Hospital margins remain far below pre-pandemic levels, says Kaufman Hall, a consulting firm for health systems. Hospitals probably can’t look forward to a big rebound in the coming months, said Erik Swanson, a senior vice president of data and analytics at Kaufman Hall.

“To say that 2022 has challenged healthcare providers is an understatement,” Swanson said in a statement. “It’s unlikely that hospitals and health systems can undo the damage caused by the COVID waves of earlier this year, especially with material and labor costs at record highs this summer.”
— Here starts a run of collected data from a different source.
-- ==== Sys2Proof/Machine/Port.lean ====
section
/-! DEFINITION. What the outside world can do at the block's ports (rules R65, R66): the host's transactions, the reset pin,
and the turn of the block itself. -/

namespace Sys2Proof.Machine

/-- The access sizes of rule R66: "n ∈ {1, 2, 4}"; "Other sizes do not exist on the port." -/
inductive Size where
  | one
  | two
  | four
deriving DecidableEq, Repr

/-- A host transaction (rule R66). -/
inductive Tx where
  /-- `MemRead(addr, n)`. -/
  | read (addr : Addr) (size : Size)
  /-- `MemWrite(addr, n, v)`; v is an n-byte value (WellFormed.lean). -/
  | write (addr : Addr) (size : Size) (value : Word)
deriving DecidableEq, Repr

/-- One entry of an execution. Rule R75: "An execution is an interleaving of host transactions with at most one completion
step per accepted command"; rule R300 adds the reset pin. -/
inductive Event where
  /-- The host performs one transaction. -/
  | host (tx : Tx)
  /-- The block takes its turn: its completion step if BUSY = 1 (rule R201), else nothing. -/
  | block
  /-- A rising edge of `clk` with the pin `rst` at this level (rules R300 to R303). -/
  | reset (level : Bool)
deriving DecidableEq, Repr

end Sys2Proof.Machine
end

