-- ==== Sys2Proof/Machine/Flags.lean ====
section
/-! DEFINITION. The STATUS register (rule R28), "the block has no condition codes and no flags other than the STATUS fields"
(rule R36), and the two output pins that show it (rule R65). -/

namespace Sys2Proof.Machine

/-- The 4-bit code of an error (rule R270). -/
def ErrCode.code : ErrCode → Nibble
  | .ok => 0
  | .unsupportedMdLen => 1
  | .unsupportedSecurityLevel => 2
  | .badOutLen => 3
  | .inLenTooLarge => 4
  | .outTooLarge => 5
  | .illegalCmd => 6

/-- STATUS as a word (rule R28): bits [31:8] zero, ERRCODE [7:4], bits [3:2] zero, DONE [1], BUSY [0]. -/
def State.status (s : State) : Word :=
  0#24 ++ s.err.code ++ 0#2 ++ BitVec.ofBool s.done ++ BitVec.ofBool s.busy

/-- The output `busy_o`: "level, equal to STATUS.BUSY" (rule R65). -/
def State.busyO (s : State) : Bool := s.busy

/-- The output `done_o`: "level, equal to STATUS.DONE" (rules R65, R280). -/
def State.doneO (s : State) : Bool := s.done

end Sys2Proof.Machine
end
The median Kaufman Hall Year-To-Date Operating Margin Index was -0.09% through June. Operating margins improved substantially from May (a 30.8% increase), but they were down 49.3% from June 2021, the report stated.

“U.S. hospitals and health systems are now halfway through an extremely challenging year,” the report stated. “While margins were up in June compared to May, expenses remain at historic highs, leaving hospitals with cumulatively negative margins.”

Kaufman Hall projects hospitals will likely continue to face financial difficulties for the rest of 2022.

“Although hospitals are seeing improved volumes and reduced expenses month-over-month, they will likely end up with historically low margins for the remainder of the year,” the report stated.

Hospitals and health systems saw an uptick in outpatient volume in June. Outpatient revenue rose 2.6% from May, and is 4.7% higher than in June 2021. Outpatient revenue has increased 7.8% year-to-date.

Inpatient revenue dropped 0.95 in June compared to May, but it is up 2.2% compared to June 2021, and it’s risen 4.6% year to date.

Operating room minutes rose 2.4% in June compared to May, but they are down 4.8% year-over-year. Patients’ length of stay fell 2.1% in June compared to the previous month, but it’s still 2.8% higher than in June 2021. Patient days declined 2.6% from May to June, but they are just slightly higher (0.5%) than in June 2021.

Emergency department visits dropped 2.6% from May to June, but they were 2.6% higher than in June 2021.

Total expenses dipped 1.3% in June compared to May, but they are 7.5% higher than in June 2021. Total costs have risen 9.5% year-to-date, with inflation and labor shortages fueling the higher expenses, according to the report.

Hospitals saw a 6.7% drop in labor expenses per adjusted discharge compared to May, but the costs are 13.4% higher year-to-date, the report stated. Throughout the pandemic, hospitals nationwide have been facing shortages of doctors, nurses and other critical healthcare workers, according to a federal report issued in May.

With inflation, hospitals are paying more for supplies. Hospital supply costs rose 4.6% from May to June, and are 3.3% higher than in June 2021. Drug costs increased 6.6% in June compared to May and are 1% higher than in June 2021.

Some hospitals may find it difficult to keep their doors open. Diane Swonk, chief economist and managing director at Grant Thornton, said in March that some hospitals, particularly in rural areas, are likely to go under. “We’re about to see a lot of hospitals close,” Swonk said at the HIMSS 2022 Global Health Conference & Exhibition.

Some analysts, including Kaufman Hall, have suggested some financially troubled hospitals may have to consider merging with other systems in order to stay afloat.